-- ==== Sys2Proof/Machine/Operands.lean ====
section
/-! DEFINITION. The operands of the instructions: the effective address of LR and SC with its three checks (R71 to R73), the
values that go to and from memory, and the targets of BNE and JALR. -/

namespace Sys2Proof.Machine

/-! ### Checks of LR and SC -/

/-- The address is naturally aligned to the size of the operand (R27). -/
def aligned (a : Word) (n : Nat) : Bool := a.toNat % n == 0

/-- The exception a misaligned LR or SC raises (R28, R72). -/
def State.misalignedFault (s : State) (kind : AccessKind) (a : Word) : Fault :=
  match s.params.misaligned with
  | .addressMisaligned => .addressMisaligned kind a
  | .accessFault => .accessFault kind a

/-- Some byte of `Bytes(a, n)` is a byte of the program text; an instruction word takes the four bytes from its address
up (R26, R50). -/
def State.meetsText (s : State) (a n : Nat) : Bool :=
  s.params.text.any (fun e => decide (a < e.1 + 4) && decide (e.1 < a + n))

/-- The byte at `a` lies in a region that allows LR and SC (R33). -/
def State.lrscOk (s : State) (a : Nat) : Bool :=
  s.params.regions.any (fun r => r.lrscOk && inRange r.bytes a)

/-- `Accessible(a, n)`: every byte lies in a region that allows LR and SC (R73). -/
def State.accessible (s : State) (a n : Nat) : Bool := (List.range n).all (fun k => s.lrscOk (a + k))

/-- The checks of LR and SC, alignment first, then the program text, then the regions (R72, R73, R120, log entry 14); what is
done when all hold is the last argument. -/
def State.withAccess (s : State) (kind : AccessKind) (a : Word) (n : Nat)
    (go : Host.Outcome State Fault Refusal) : Host.Outcome State Fault Refusal :=
  if !aligned a n then s.raise (s.misalignedFault kind a)
  else if s.meetsText a.toNat n then .refused .textAccess
  else if !s.accessible a.toNat n then s.raise (.accessFault kind a)
  else go

/-- An LR or SC of `n` bytes at `a` passes all three checks. -/
def State.admits (s : State) (a : Word) (n : Nat) : Bool :=
  aligned a n && !s.meetsText a.toNat n && s.accessible a.toNat n

/-! ### Values -/

/-- The value LR places in `rd`: a word is sign-extended to XLEN bits, a doubleword is taken whole (R85, R86). -/
def loadedValue (x : Xlen) (n : Nat) (bytes : List Byte) : Word :=
  if n = 4 then sextTo x ((leValue bytes).setWidth 32) else leValue bytes

/-- The bytes an SC of `n` bytes stores: the low `8n` bits of `x[rs2]`, lowest address first (R78). -/
def State.storedBytes (s : State) (n : Nat) (rs2 : Reg) : List Byte := leBytes n (s.readReg rs2)

/-! ### Targets of control transfers -/

/-- The target of BNE: the branch's own address and the offset, modulo `2^XLEN` (R107). -/
def State.branchTarget (s : State) (off : BitVec 13) : Word := truncTo s.xlen (s.pc + sextTo s.xlen off)

/-- The target of JALR: base and immediate, modulo `2^XLEN`, bit 0 cleared (R108). -/
def State.jumpTarget (s : State) (rs1 : Reg) (imm : BitVec 12) : Word :=
  truncTo s.xlen (s.readReg rs1 + sextTo s.xlen imm) &&& ~~~1#64

end Sys2Proof.Machine
end

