-- ==== Sys2Proof/Machine/Auxiliary.lean ====
section
/-! DEFINITION. The auxiliary base instructions ADDI, BNE and JALR (R106 to R108). -/

namespace Sys2Proof.Machine

/-- ADDI (R106): the sum is modulo `2^XLEN`, and nothing traps. -/
def execAddi (rd rs1 : Reg) (imm : BitVec 12) (s : State) : Host.Outcome State Fault Refusal :=
  .next ((s.writeReg rd (s.readReg rs1 + sextTo s.xlen imm)).advancePc)

/-- BNE (R107): the target is checked only when the branch is taken. -/
def execBne (rs1 rs2 : Reg) (off : BitVec 13) (s : State) : Host.Outcome State Fault Refusal :=
  if s.regsDiffer rs1 rs2 then
    if aligned (s.branchTarget off) 4 then .next (s.setPc (s.branchTarget off))
    else s.raise (.instructionAddressMisaligned (s.branchTarget off))
  else .next s.advancePc

/-- JALR (R108): the target is read before `rd` is written. -/
def execJalr (rd rs1 : Reg) (imm : BitVec 12) (s : State) : Host.Outcome State Fault Refusal :=
  if aligned (s.jumpTarget rs1 imm) 4 then .next ((s.writeReg rd s.nextPc).setPc (s.jumpTarget rs1 imm))
  else s.raise (.instructionAddressMisaligned (s.jumpTarget rs1 imm))

end Sys2Proof.Machine
end

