/-- R107: BNE, all of it: taken when the registers differ, to the branch's own address and the offset, modulo `2^XLEN`; a taken
branch to an address that is no multiple of 4 raises the exception with that address. -/
def Obligations.BneBranchesWhenUnequal : Prop :=
  ∀ (s : State) (rs1 rs2 : Reg) (off : BitVec 13) (a : Word),
    (a.toNat : Int) = (s.pc.toNat + off.toInt) % 2 ^ s.xlen.bits →
    (s.readReg rs1 = s.readReg rs2 →
      ∃ t, exec (.bne rs1 rs2 off) s = .next t ∧ t.pc.toNat = (s.pc.toNat + 4) % 2 ^ s.xlen.bits) ∧
    (s.readReg rs1 ≠ s.readReg rs2 → a.toNat % 4 = 0 → ∃ t, exec (.bne rs1 rs2 off) s = .next t ∧ t.pc = a) ∧
    (s.readReg rs1 ≠ s.readReg rs2 → a.toNat % 4 ≠ 0 →
      exec (.bne rs1 rs2 off) s = .fault (.instructionAddressMisaligned a))

/-- R108: JALR, all of it: the target is the old base and the immediate, modulo `2^XLEN`, with bit 0 cleared; the link is the
address of the next instruction; a target that is no multiple of 4 raises the exception with it. -/
def Obligations.JalrJumpsAndLinks : Prop :=
  ∀ (s : State) (rd rs1 : Reg) (imm : BitVec 12) (a : Word),
    (∃ v : Nat, (v : Int) = ((s.readReg rs1).toNat + imm.toInt) % 2 ^ s.xlen.bits ∧ a.toNat = v - v % 2) →
    (a.toNat % 4 = 0 → ∃ t, exec (.jalr rd rs1 imm) s = .next t ∧ t.pc = a ∧
      (rd ≠ 0 → (t.readReg rd).toNat = (s.pc.toNat + 4) % 2 ^ s.xlen.bits)) ∧
    (a.toNat % 4 ≠ 0 → exec (.jalr rd rs1 imm) s = .fault (.instructionAddressMisaligned a))

/-- The frame of ADDI, BNE and JALR: no register but `rd` (none for BNE), no memory, no reservation, no event, no other hart. -/
def Obligations.AuxiliaryChangesNothingElse : Prop :=
  ∀ (s t : State) (rd rs1 rs2 : Reg) (imm : BitVec 12) (off : BitVec 13),
    (exec (.addi rd rs1 imm) s = .next t ∨ exec (.jalr rd rs1 imm) s = .next t →
      sameRegsBut rd s t ∧ sameMem s t ∧ sameOthers s t ∧ sameMachine s t ∧ t.hist = s.hist ∧
        t.hart.res = s.hart.res) ∧
    (exec (.bne rs1 rs2 off) s = .next t →
      (∀ q, t.readReg q = s.readReg q) ∧ sameMem s t ∧ sameOthers s t ∧ sameMachine s t ∧ t.hist = s.hist ∧
        t.hart.res = s.hart.res)

/-! ### Registers, memory, devices -/

/-- R11: register 0 reads as zero and discards writes; so it does after any instruction. -/
def Obligations.RegisterZeroIsHardwired : Prop :=
  ∀ (s : State), s.readReg 0 = 0 ∧ (∀ v, s.writeReg 0 v = s) ∧
    ∀ (i : Instr) (t : State), exec i s = .next t → t.readReg 0 = 0

/-- R25: after a doubleword is written, the word at its address is its low half and the word four bytes up its high half; the byte
at address `a + k` is bits `8k+7` to `8k`. -/
def Obligations.MemoryIsLittleEndian : Prop :=
  ∀ (m : Memory) (a : Nat) (v : Word),
    (leValue ((m.writeBytes a (leBytes 8 v)).readBytes a 4)).toNat = v.toNat % 2 ^ 32 ∧
    (leValue ((m.writeBytes a (leBytes 8 v)).readBytes (a + 4) 4)).toNat = v.toNat / 2 ^ 32 ∧
    ∀ k, k < 8 → (m.writeBytes a (leBytes 8 v)).readByte (a + k) = BitVec.ofNat 8 (v.toNat / 2 ^ (8 * k))

/-- R81, R90, the rule for devices: a device's write takes a reservation when it meets the LR's bytes; when it meets only the
rest of the set, it takes it or not as drawn; otherwise it leaves it. Registers, pc and status are as before. -/
def Obligations.DeviceWriteTakesReservations : Prop :=
  ∀ (s : State) (d a : Nat) (bytes : List Byte) (loses : List Nat) (h : Nat) (u : Hart),
    s.params.memOrder = .interleaved → s.harts[h]? = some u →
    ∃ v, (s.deviceStore d a bytes loses).harts[h]? = some v ∧ v.x = u.x ∧ v.pc = u.pc ∧ v.status = u.status ∧
      (u.res = none → v.res = none) ∧
      ∀ r, u.res = some r →
        ((∃ b, a ≤ b ∧ b < a + bytes.length ∧ r.lrAddr ≤ b ∧ b < r.lrAddr + r.lrSize) → v.res = none) ∧
        (¬(∃ b, a ≤ b ∧ b < a + bytes.length ∧ r.lrAddr ≤ b ∧ b < r.lrAddr + r.lrSize) →
          (∃ b, a ≤ b ∧ b < a + bytes.length ∧ inSet r.set b = true) →
          v.res = if h ∈ loses then none else some r) ∧
        (¬(∃ b, a ≤ b ∧ b < a + bytes.length ∧ r.lrAddr ≤ b ∧ b < r.lrAddr + r.lrSize) →
          ¬(∃ b, a ≤ b ∧ b < a + bytes.length ∧ inSet r.set b = true) → v.res = some r)
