/-- What code executes stands in the text at the pc. -/
theorem State.codeStep_some {s u : State} {e : Executed} (h : s.codeStep = some (e, u)) :
    e.pc = s.pc ∧ textAt s.params.text s.pc.toNat = some e.word ∧ u.params = s.params := by
  unfold State.codeStep at h
  split at h
  · rename_i x hx
    cases h
    obtain ⟨_, _, w, i, t, hf, _, rfl⟩ := State.executed_some hx
    exact ⟨rfl, (State.fetch_instr hf).2, advance_params s⟩
  · split at h
    · split at h
      · rename_i w hf
        obtain ⟨t, ht, h⟩ := Option.map_eq_some_iff.mp h
        cases h
        exact ⟨rfl, State.fetch_notInScope hf, (State.endStep_params t).trans (State.baseWord_params ht)⟩
      · cases h
    · cases h

/-- Every word that code executes stands in the text where it is executed. -/
theorem CodeRun.words {s t : State} {es : List Executed} (h : CodeRun s es t) :
    t.params = s.params ∧ ∀ e ∈ es, textAt s.params.text e.pc.toNat = some e.word := by
  induction h with
  | start => exact ⟨rfl, by simp⟩
  | step c _ next ih =>
    obtain ⟨h1, h2, h3⟩ := State.codeStep_some next
    refine ⟨h3.trans ih.1, fun e he => ?_⟩
    rcases List.mem_append.mp he with he | he
    · exact ih.2 e he
    · cases List.mem_singleton.mp he
      rw [h1, ← ih.1]
      exact h2

/-- An LR or SC is in none of the classes that may stand between or after (R93, R94, R109), nor is it a branch or jump. -/
theorem Executed.class_of_lrSc {x : Xlen} {e : Executed}
    (h : (lrSizeOf x e.word).isSome = true ∨ (scSizeOf x e.word).isSome = true) :
    classOf x e.word = .notBase ∧ e.betweenOk x = false ∧ (∀ l, e.retryOk x l = false) ∧ ∀ l, e.leaves x l = false := by
  have low : ∀ (m p : InstrWord), m.extractLsb' 0 7 = 0x7F#7 → p.extractLsb' 0 7 = 0x2F#7 → e.word &&& m = p →
      majorOpcode e.word = 0x2F#7 := by
    intro m p hm hp hw
    rw [← hp, ← hw, BitVec.extractLsb'_and, hm]
    exact (BitVec.and_allOnes (w := 7)).symm
  have maj : majorOpcode e.word = 0x2F#7 := by
    unfold lrSizeOf scSizeOf at h
    by_cases h1 : rowLrW.hits e.word = true
    · exact low _ _ (by decide) (by decide) ((OpcodeRow.hits_iff _ _).mp h1)
    by_cases h2 : rowLrD.hits e.word = true
    · exact low _ _ (by decide) (by decide) ((OpcodeRow.hits_iff _ _).mp h2)
    by_cases h3 : rowScW.hits e.word = true
    · exact low _ _ (by decide) (by decide) ((OpcodeRow.hits_iff _ _).mp h3)
    by_cases h4 : rowScD.hits e.word = true
    · exact low _ _ (by decide) (by decide) ((OpcodeRow.hits_iff _ _).mp h4)
    simp [h1, h2, h3, h4] at h
  have cls : classOf x e.word = .notBase := by unfold classOf; rw [maj]; simp
  simp [cls, Executed.betweenOk, Executed.retryOk, Executed.isBackward, Executed.leaves]

/-! ### The phase of an attempt -/

@[simp] theorem Execution.phase_zero (r : Execution) (h : Nat) (l : CodeLoop) (n : Nat) : r.phase h l n 0 = .atLr := rfl

/-- The phase goes on by the instruction the hart completes in the next step, if it completes one. -/
theorem Execution.phase_succ_of_executed {r : Execution} {h : Nat} (l : CodeLoop) {n k : Nat} {e : Executed}
    (hs : (r.moment (n + k)).self = h) (hx : (r.moment (n + k)).executed = some e) :
    r.phase h l n (k + 1) = Phase.next (r.state n).params l (r.phase h l n k) e := by
  simp [Execution.phase, Execution.trace, hs, hx, phaseAfter, List.foldl_append]

theorem Execution.phase_succ_of_not {r : Execution} {h : Nat} (l : CodeLoop) {n k : Nat}
    (hn : (r.moment (n + k)).self = h → (r.moment (n + k)).executed = none) :
    r.phase h l n (k + 1) = r.phase h l n k := by
  by_cases hs : (r.moment (n + k)).self = h
  · simp [Execution.phase, Execution.trace, hs, hn hs]
  · simp [Execution.phase, Execution.trace, hs]

/-- An execution from a step on is one of the ways it could go on from there. -/
theorem Execution.later_continues {r : Execution} (hv : r.valid) (n : Nat) : (r.later n).continues r n :=
  ⟨fun k => hv (n + k), rfl, rfl⟩

/-- The phases of an attempt are those of the execution from the attempt's first step on. -/
theorem Execution.phase_later (r : Execution) (h : Nat) (l : CodeLoop) (n k : Nat) :
    (r.later n).phase h l 0 k = r.phase h l n k := by
  have ht : ∀ k, (r.later n).trace h 0 k = r.trace h n k := by
    intro k
    induction k with
    | zero => rfl
    | succ k ih => simp only [Execution.trace, ih, Nat.zero_add]; rfl
  simp only [Execution.phase, ht]
  rfl

/-- What an attempt with the properties says of the execution it is an attempt of. -/
theorem Execution.attemptOk_here {r : Execution} (hv : r.valid) {h : Nat} {l : CodeLoop} {n : Nat}
    (ok : r.attemptOk h l n) (k : Nat) : r.phase h l n k ≠ .broken ∧ r.phase h l n k ≠ .again := by
  have := ok _ (r.later_continues hv n) k
  rw [r.phase_later h l n k] at this
  exact this
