/-- Hart 0 updates 0x1000 and then 0x1004, with no ordering bit; hart 1 reads both at once and sees only the second. -/
def reordered : List Event :=
  [.lr 0 0x1000 4 false false [0, 0, 0, 0] [⟨0x1000, 4⟩], .sc 0 0x1000 4 false false true [1, 0, 0, 0],
    .lr 0 0x1004 4 false false [0, 0, 0, 0] [⟨0x1004, 4⟩], .sc 0 0x1004 4 false false true [2, 0, 0, 0],
    .lr 1 0x1000 8 false false [0, 0, 0, 0, 2, 0, 0, 0] [⟨0x1000, 8⟩]]

/-- All observers see the second update, then hart 1's read, then the first update. -/
def reorderedRank (i : Nat) : Nat := [3, 4, 0, 1, 2].getD i i

/-- With hart 1's two halves from the launch memory and from that second update. -/
def reorderedWitness : Witness where
  before := fun _ i j => reorderedRank i < reorderedRank j
  source := fun i x => if i = 4 ∧ 0x1004 ≤ x then some 3 else none

theorem reordered_at {i : Nat} {e : Event} (h : reordered[i]? = some e) : i < 5 := (List.getElem?_eq_some_iff.mp h).1

theorem reordered_writes {k x : Nat} (h : writesAt reordered k x) :
    k = 1 ∧ 0x1000 ≤ x ∧ x < 0x1004 ∨ k = 3 ∧ 0x1004 ≤ x ∧ x < 0x1008 := by
  obtain ⟨e, b, he, hb⟩ := h
  have hk := reordered_at he
  have hx : ∀ (a : Nat) (bytes : List Byte), (if a ≤ x then bytes[x - a]? else none) = some b → a ≤ x ∧ x - a < bytes.length := by
    intro a bytes q
    split at q
    · exact ⟨‹_›, (List.getElem?_eq_some_iff.mp q).1⟩
    · cases q
  interval_cases k <;> cases he <;> first | cases hb | skip
  · have := hx _ _ hb
    simp at this
    omega
  · have := hx _ _ hb
    simp at this
    omega

/-- R40, R46: without ordering bits a hart's updates of two addresses may be seen in the other order. -/
theorem test_updates_without_bits_reorder :
    OrderItems reordered reorderedWitness ∧ reorderedWitness.explains [] reordered := by
  have before : ∀ g i j, reorderedWitness.before g i j ↔ reorderedRank i < reorderedRank j := fun _ _ _ => Iff.rfl
  refine ⟨⟨⟨?_, ?_, ?_, ?_, ?_, ?_, ?_⟩, ?_, ?_, ?_, ?_, ?_⟩, ?_⟩
  · exact fun _ _ h => Nat.lt_irrefl _ h
  · exact fun _ _ _ _ h1 h2 => Nat.lt_trans h1 h2
  · rintro g i j ⟨e, hi, _⟩ ⟨f, hj, _⟩ hne
    have := reordered_at hi
    have := reordered_at hj
    simp only [before]
    interval_cases i <;> interval_cases j <;> simp_all [reorderedRank]
  · intro i h a n aq rl bytes set x j hi h1 h2 hs
    have := reordered_at hi
    simp only [reorderedWitness] at hs
    split at hs <;> cases hs
    rename_i hx
    obtain ⟨rfl, hx⟩ := hx
    cases hi
    refine ⟨?_, fun g => (by decide : reorderedRank 3 < reorderedRank 4)⟩
    have : x = 0x1004 ∨ x = 0x1005 ∨ x = 0x1006 ∨ x = 0x1007 := by omega
    rcases this with rfl | rfl | rfl | rfl <;> exact ⟨_, _, rfl, rfl⟩
  · intro i h a n aq rl bytes set x k hi h1 h2 hw hb
    have := reordered_at hi
    rcases reordered_writes hw with ⟨rfl, _, _⟩ | ⟨rfl, _, _⟩
    · rw [before] at hb
      interval_cases i <;> cases hi <;> exact absurd hb (by decide)
    · rw [before] at hb
      interval_cases i <;> cases hi
      · omega
      · exact absurd hb (by decide)
      · exact ⟨3, by simp only [reorderedWitness]; exact if_pos ⟨trivial, by omega⟩, .inl rfl⟩
  · exact fun _ _ _ _ _ _ _ h => h
  · intro h i j e f x hi hj hij he hf hx hy
    have := reordered_at hi
    have := reordered_at hj
    interval_cases i <;> interval_cases j <;> first
      | omega
      | (cases hi; cases hj
         simp [Event.memOpOf, Event.touches, inRange, before, reorderedRank] at he hf hx hy ⊢ <;> omega)
  · intro j h a n aq rl bytes hj
    have := reordered_at hj
    interval_cases j <;> cases hj
    · refine ⟨0, _, _, _, ⟨⟨_, _, _, rfl⟩, by decide, fun k e h1 h2 => by omega⟩, by decide, ?_⟩
      rintro k e hk ⟨g, h1, h2⟩
      have := reordered_at hk
      rw [before] at h1 h2
      interval_cases k <;> first | exact absurd h1 (by decide) | exact absurd h2 (by decide)
    · refine ⟨2, _, _, _, ⟨⟨_, _, _, rfl⟩, by decide, fun k e h1 h2 => by omega⟩, by decide, ?_⟩
      rintro k e hk ⟨g, h1, h2⟩
      have := reordered_at hk
      rw [before] at h1 h2
      interval_cases k <;> first | exact absurd h1 (by decide) | exact absurd h2 (by decide)
  · rintro i j h a n set b m aq rl bytes ⟨⟨_, _, _, hi⟩, hij, hl⟩ hj g
    have := reordered_at hj
    rw [before]
    interval_cases j <;> cases hj
    · interval_cases i
      decide
    · interval_cases i
      · exact absurd (hl 1 _ (by omega) (by omega) rfl) (by decide)
      · cases hi
      · decide
  · intro i k h a n rl bytes set e hi
    have := reordered_at hi
    interval_cases i <;> cases hi
  · intro k j h a n aq bytes e hj
    have := reordered_at hj
    interval_cases j <;> cases hj
  · rintro i j h k e ⟨a, n, rl, bytes, set, b, m, sbytes, hi, _⟩
    have := reordered_at hi
    interval_cases i <;> cases hi
  · intro i h a n aq rl bytes set k b hi hb
    have := reordered_at hi
    have hk := (List.getElem?_eq_some_iff.mp hb).1
    interval_cases i <;> cases hi <;> simp at hk <;> interval_cases k <;> cases hb <;>
      first | rfl | exact ⟨_, rfl, rfl⟩

/-- The two harts' stores to the last byte of the word at 0x1000. -/
theorem witness_NoUpdateIsLost :
    OrderItems crossed (Witness.inOrder crossed) ∧ latestLr crossed 2 3 0 0x1000 4 [⟨0x1000, 4⟩] ∧
    crossed[3]? = some (.sc 0 0x1000 4 true true true [2, 0, 0, 0]) ∧ latestLr crossed 4 5 1 0x1000 4 [⟨0x1000, 4⟩] ∧
    crossed[5]? = some (.sc 1 0x1000 4 true true true [3, 0, 0, 0]) ∧ writesAt crossed 3 0x1003 ∧ writesAt crossed 5 0x1003 :=
  ⟨crossed_items, crossed_latestLr ⟨_, _, _, rfl⟩, rfl, crossed_latestLr ⟨_, _, _, rfl⟩, rfl, ⟨_, 0, rfl, rfl⟩, ⟨_, 0, rfl, rfl⟩⟩

/-- Hart 1's LR at 4 read an older write than hart 1's SC at 5; hart 0's at 2 the launch memory. -/
theorem witness_ReadsAreNotTorn :
    OrderItems crossed (Witness.inOrder crossed) ∧
    crossed[4]? = some (.lr 1 0x1000 4 true false [2, 0, 0, 0] [⟨0x1000, 4⟩]) ∧ writesAt crossed 5 0x1000 ∧
    writesAt crossed 5 0x1003 ∧ (Witness.inOrder crossed).source 4 0x1000 = some 3 ∧
    (Witness.inOrder crossed).before 0 3 5 ∧ (Witness.inOrder crossed).source 2 0x1000 = none :=
  ⟨crossed_items, rfl, ⟨_, 3, rfl, rfl⟩, ⟨_, 0, rfl, rfl⟩, by decide, (by decide : 3 < 5), by decide⟩

/-- One line for each clause: what differs from the lines before. For the third, hart 1's LR at 6 follows its sequence at 4 and 5. -/
theorem witness_OrderingForbidsReorderings :
    OrderItems crossed (Witness.inOrder crossed) ∧
    (latestLr crossed 2 3 0 0x1000 4 [⟨0x1000, 4⟩] ∧ (Witness.inOrder crossed).source 4 0x1000 = some 3 ∧
      (Witness.inOrder crossed).before 1 4 5) ∧
    (crossed[1]? = some (.sc 0 0x1004 4 true true true [1, 0, 0, 0]) ∧ writesAt crossed 1 0x1004 ∧
      crossed[6]? = some (.lr 1 0x1004 4 true false [1, 0, 0, 0] [⟨0x1004, 4⟩])) ∧
    (latestLr crossed 0 1 0 0x1004 4 [⟨0x1004, 4⟩] ∧ crossed[2]? = some (.lr 0 0x1000 4 true false [0, 0, 0, 0] [⟨0x1000, 4⟩]) ∧
      latestLr crossed 4 5 1 0x1000 4 [⟨0x1000, 4⟩] ∧ crossed[5]? = some (.sc 1 0x1000 4 true true true [3, 0, 0, 0]) ∧
      writesAt crossed 5 0x1000 ∧ (Witness.inOrder crossed).source 2 0x1000 = none) :=
  ⟨crossed_items, ⟨crossed_latestLr ⟨_, _, _, rfl⟩, by decide, (by decide : 4 < 5)⟩, ⟨rfl, ⟨_, 1, rfl, rfl⟩, rfl⟩,
    crossed_latestLr ⟨_, _, _, rfl⟩, rfl, crossed_latestLr ⟨_, _, _, rfl⟩, rfl, ⟨_, 3, rfl, rfl⟩, by decide⟩

/-! ### Constrained loops -/

theorem witness_ConstrainedPassHasTheFiveProperties : constrainedPass (params .rv32) ⟨0, 4, 0⟩ casPass = true := by decide

/-! ### Executions -/

/-- `lr.w t0, (a0); sc.w t0, a2, (a0); bne t0, x0, -8`. -/
def loopWords : List InstrWord := [0x100522AF, 0x18C522AF, 0xFE029CE3]

/-- A launch of some words from address 0 on, with the exit after them and without devices. -/
def loopOf (words : List InstrWord) : Params :=
  { withText .rv32 words with devices := 0, exit := some (BitVec.ofNat 64 (4 * words.length)) }

def loopStart : State :=
  { State.start (loopOf loopWords) 0 [] [] with hart := hartWith 0 [(10, 0x1000), (12, 9)] none }

/-- Its run by the reference simulator: the SC succeeds, and the branch leaves the loop. -/
def loopRun : Execution := executionFrom loopStart (fun _ => Choice.reference)

/-- The loop. -/
def theLoop : CodeLoop := ⟨0, 3, 0⟩

theorem loopRun_steps :
    ((loopRun.moment 0).executed = some ⟨0, 0x100522AF, 4, 0x1000, false⟩ ∧
      (loopRun.moment 1).executed = some ⟨4, 0x18C522AF, 8, 0x1000, true⟩ ∧
      (loopRun.moment 2).executed = some ⟨8, 0xFE029CE3, 12, 0, false⟩) ∧
    (loopRun.added 0 = [.lr 0 0x1000 4 false false [0, 0, 0, 0] [⟨0x1000, 4⟩]] ∧
      loopRun.added 1 = [.sc 0 0x1000 4 false false true [9, 0, 0, 0]] ∧ loopRun.added 2 = []) ∧
    ((loopRun.state 3).canMove = false ∧ (loopRun.state 3).before = [] ∧ (loopRun.state 3).after = [] ∧
      (loopRun.state 3).turn = .hart ∧ (loopRun.state 3).params.devices = 0) := by decide

/-- From step 3 on nothing changes but the step count. -/
theorem loopRun_idle (n : Nat) : ∃ c, loopRun.state (n + 3) = { loopRun.state 3 with script := [], count := c } := by
  obtain ⟨_, _, h1, h2, h3, h4, h5⟩ := loopRun_steps
  induction n with
  | zero => exact ⟨(loopRun.state 3).count, by decide⟩
  | succ n ih =>
    obtain ⟨c, hc⟩ := ih
    refine ⟨c + 1, ?_⟩
    rw [show loopRun.state (n + 1 + 3) = advance (loopRun.moment (n + 3)) from rfl, Execution.moment, hc]
    exact advance_alone_idle (s := { loopRun.state 3 with script := [Choice.reference], count := c }) h2 h3 h5 h4 h1

/-- No step after step 2 executes an instruction, faults, or is refused; no step at all does the latter two. -/
theorem loopRun_later (n : Nat) : (loopRun.moment (n + 3)).executed = none ∧ (loopRun.moment (n + 3)).canMove = false := by
  obtain ⟨c, hc⟩ := loopRun_idle n
  have h : (loopRun.moment (n + 3)).canMove = false := by rw [Execution.moment, hc]; exact loopRun_steps.2.2.1
  exact ⟨by simp [State.executed, h], h⟩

* **EXERCISE GOAL**
Once you have found every line in the listing that holds the string "lrscOk", copy each of them.

* **EXERCISE RESULT**
def State.lrscOk (s : State) (a : Nat) : Bool :=
  s.params.regions.any (fun r => r.lrscOk && inRange r.bytes a)
def State.accessible (s : State) (a n : Nat) : Bool := (List.range n).all (fun k => s.lrscOk (a + k))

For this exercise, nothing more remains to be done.